If volume is the key metric—think e-learning vendors or franchise systems updating regional modules—DeepBrain’s unlimited model offers the lowest cost per finished minute in this roundup. The trade-off is running a slightly leaner vendor-risk review yourself.

Colossyan: the flat-fee workhorse

Colossyan flat-fee AI video business plan screenshot

Colossyan prizes simplicity. Its Business plan hovers around seventy-five dollars a month when billed annually and removes quotas entirely. Unlimited minutes, unlimited renders, one predictable invoice.

That flat fee changes behaviour. Teams hit “generate” without hesitation, iterate freely, and refine scripts through rapid drafts instead of slide comments. For high-volume departments, the creative breathing room justifies the subscription on its own.

The compromise appears in polish. Avatars look professional but show fewer nuanced expressions than Synthesia or HeyGen. Resolution tops out at full HD, fine for laptops and LMS portals but less ideal for trade-show screens.

Collaboration is pared back. One editor account and no granular roles force colleagues to share a login. It functions, but audit trails disappear and security leads may object. Large organisations eventually upgrade to a multi-seat tier or migrate.

For internal training teams or solo course creators chasing the lowest cost per video minute, Colossyan delivers strong value. Unlimited output often beats perfection when deadlines crowd the calendar and budgets stay lean.

ROI and the costs nobody mentions

The cost argument for an AI video subscription is straightforward. Replace a filmed shoot that costs about $2 000 per finished minute with a $99 plan, and savings accumulate quickly.

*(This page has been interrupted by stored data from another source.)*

theorem pumpAll_of_none (h : ∀ y ∈ s.coh.waiting, y.line ≠ line) : s.pumpAll line = s := by
  have hnone : s.coh.waiting.find? (fun y => y.line == line) = none := by simpa using h
  simp only [State.pumpAll, State.pump, hnone]
  split <;> rfl

/-- A transaction leaves the list of those in progress. -/
def ended (s : State) (tx : Tx) : State :=
  { s with coh := { s.coh with active := dropFirst (fun x => x == tx) s.coh.active } }

theorem Sends.endTx (h : Sends s ms t) (hw : ∀ y ∈ s.coh.waiting, y.line ≠ tx.line) :
    Sends (ended s tx) ms (t.endTx tx) := by
  have hpump : t.endTx tx = ended t tx := pumpAll_of_none (s := ended t tx) (h.waiting ▸ hw)
  rw [hpump]
  obtain ⟨_, _, _, _, _, rfl⟩ := h
  exact ⟨_, _, _, _, _, rfl⟩

theorem Sends.ownedFor (h : Sends s ms t) (tx : Tx) {m : CohMsg} (hm : m.pp = tx.pp) :
    Sends (s.setDir tx.line (if s.partyLost tx.pp then Dir.reset else Dir.owned tx.pp))
      (ms ++ if s.partyLost tx.pp then [] else [m]) (t.ownedFor tx m) := by
  rw [State.ownedFor, h.partyLost, ← hm]
  exact (h.setDir ..).send m

/-! #### Evictions (R191, R193) -/

theorem wired_of_mayEvict {o : Bool} (h : s.mayEvict pp line o = true) : s.wired pp line = true := by
  unfold State.mayEvict at h
  split at h
  · simp only [Bool.and_eq_true] at h
    exact h.1.2
  · exact absurd h (by simp)

/-- The line has left the L2 for its eviction buffer. -/
def buffered (s : State) (pp line : Nat) : State :=
  { s with coh := { s.coh.delL2 pp line with
      evict := alSet (pp, line) (((s.coh.l2Of pp line).map fun x => x.dirty).getD false) s.coh.evict } }

theorem evictLine_sends (hthere : s.partyLost pp = false) :
    Sends (buffered s pp line) [.putAck pp line] (s.evictLine pp line) := by
  have hbuffered : Sends (buffered s pp line) [] (buffered ((s.recallL1 line).dropL1 (fun c => s.ppOf c == pp) line) pp line) :=
    sends_nil_of_eq rfl
  exact hbuffered.send_of_there hthere

/-- The entry that a notice of eviction leaves at the home: while a transaction is in progress, none changes (R191). -/
def afterNotice (d : Dir) (pp : Nat) (owned : Bool) : Dir :=
  if d.busy then d
  else if owned then (if d.st = .O ∧ d.records pp = true then Dir.reset else d)
  else d.puts pp

theorem afterNotice_of_busy {d : Dir} {o : Bool} (h : d.busy = true) : afterNotice d pp o = d := by simp [afterNotice, h]

theorem afterNotice_of_foreign {d : Dir} (h : ¬ (d.busy = false ∧ d.st = .O ∧ d.records pp = true)) :
    afterNotice d pp true = d := by
  grind [afterNotice]

/-- The row evicts the line: the L2 has given it up, PUT-ACK is on its way, and `d` is the line's entry (R191, R193). -/
def Evicts (s : State) (i : Instr) (pp line : Nat) (d : Dir) : Prop :=
  ∃ t, exec i s = .next t ∧ t.coh.l2Of pp line = none ∧ alHas (pp, line) t.coh.evict = true ∧
    t.coh.inflight = s.coh.inflight ++ [.putAck pp line] ∧ (t.mem = s.mem ∧ t.hart = s.hart ∧ t.others = s.others) ∧
    t.coh.dirOf line = d

theorem evicts_of_sends {i : Instr} {d : Dir} {dir l2 below} (hexec : exec i s = .next t)
    (hsend : Sends { s with coh := { s.coh with
      dir := dir, l2 := l2, below := below, evict := (buffered s pp line).coh.evict } } [.putAck pp line] t)
    (hl2 : alHas (pp, line) l2 = false) (hdir : alGet Dir.reset line dir = d) : Evicts s i pp line d :=
  ⟨t, hexec, (hsend.l2Of ..).trans (l2Of_eq_none_iff.2 hl2), by rw [hsend.evict]; exact alHas_alSet_same ..,
    hsend.inflight, ⟨hsend.mem, hsend.hart, hsend.others⟩, (hsend.dirOf line).trans hdir⟩

theorem alHas_buffered : alHas (pp, line) (buffered s pp line).coh.l2 = false := by
  simp [buffered, Coh.delL2, alHas_alDel]

theorem puts_evicts (hmay : s.mayEvict pp line false = true) :
    Evicts s (.puts pp line) pp line (afterNotice (s.coh.dirOf line) pp false) := by
  have hsend := evictLine_sends (line := line) (not_partyLost_of_wired (wired_of_mayEvict hmay))
  by_cases hbusy : (s.coh.dirOf line).busy = true
  · have hexec : exec (.puts pp line) s = .next (s.evictLine pp line) := by simp [execPuts, hmay, hbusy]
    exact evicts_of_sends hexec hsend alHas_buffered (afterNotice_of_busy hbusy).symm
  · have hexec : exec (.puts pp line) s = .next ((s.evictLine pp line).setDir line ((s.coh.dirOf line).puts pp)) := by
      simp [execPuts, hmay, hbusy]
    exact evicts_of_sends hexec (hsend.setDir ..) alHas_buffered
      ((dirOf_setDir_same (c := s.coh) _).trans (by simp [afterNotice, hbusy]))

theorem putx_evicts (hmay : s.mayEvict pp line true = true) :
    Evicts s (.putx pp line) pp line (afterNotice (s.coh.dirOf line) pp true) := by
  have hsend := evictLine_sends (line := line) (not_partyLost_of_wired (wired_of_mayEvict hmay))
  by_cases hmine : (s.coh.dirOf line).busy = false ∧ (s.coh.dirOf line).st = .O ∧ (s.coh.dirOf line).records pp = true
  · have hexec : exec (.putx pp line) s = .next (((s.evictLine pp line).writeBack line).setDir line Dir.reset) := by
      simp [execPutx, hmay, hmine]
    exact evicts_of_sends hexec ((hsend.writeBack line).setDir ..) ((alHas_homeHas _).trans alHas_buffered)
      ((dirOf_setDir_same (c := s.coh) _).trans (by simp [afterNotice, hmine]))
  · have hexec : exec (.putx pp line) s = .next (s.evictLine pp line) := by
      simp only [exec_putx, execPutx, hmay]
      grind
    exact evicts_of_sends hexec hsend alHas_buffered (afterNotice_of_foreign hmine).symm

theorem putAck_eq (hmsg : s.nextMsg true pp line = some (.putAck pp line)) : exec (.putAck pp line) s =
    .next { s with coh := { s.coh with
      inflight := dropFirst (fun x => x == .putAck pp line) s.coh.inflight, evict := alDel (pp, line) s.coh.evict } } := by
  simp only [exec_putAck, execPutAck, hmsg, if_true]
  rfl

/-! #### Invalidations (R192) -/

/-- The L2 of a parish gives up a line. -/
def givenUp (s : State) (pp line : Nat) : State := { s with coh := s.coh.delL2 pp line }

theorem Sends.givenUp (h : Sends s ms t) (pp line : Nat) : Sends (givenUp s pp line) ms (givenUp t pp line) := by
  obtain ⟨_, _, _, _, _, rfl⟩ := h
  exact ⟨_, _, _, _, _, rfl⟩

/-- The L2 of a parish holds a line. -/
def heldAs (s : State) (pp line : Nat) (x : L2) : State := { s with coh := s.coh.setL2 pp line x }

One learning team reported saving $180 000 in a single year, even after paying for the subscription.

Those savings appear only when teams use the platform. Buy 30 minutes each month and publish only three, and your cost per minute balloons. Before signing, confirm real content demand: review last year’s training calendar, count deliverables, and match appetite to the quota.

Extra costs hide beyond generation minutes. A custom avatar shoot—often $1 000 or more—lands on the invoice when leadership wants the CEO’s likeness. Additional reviewer seats can add $20–$30 each month. Translation may surprise you; some vendors cap multilingual minutes even in mid-tier plans.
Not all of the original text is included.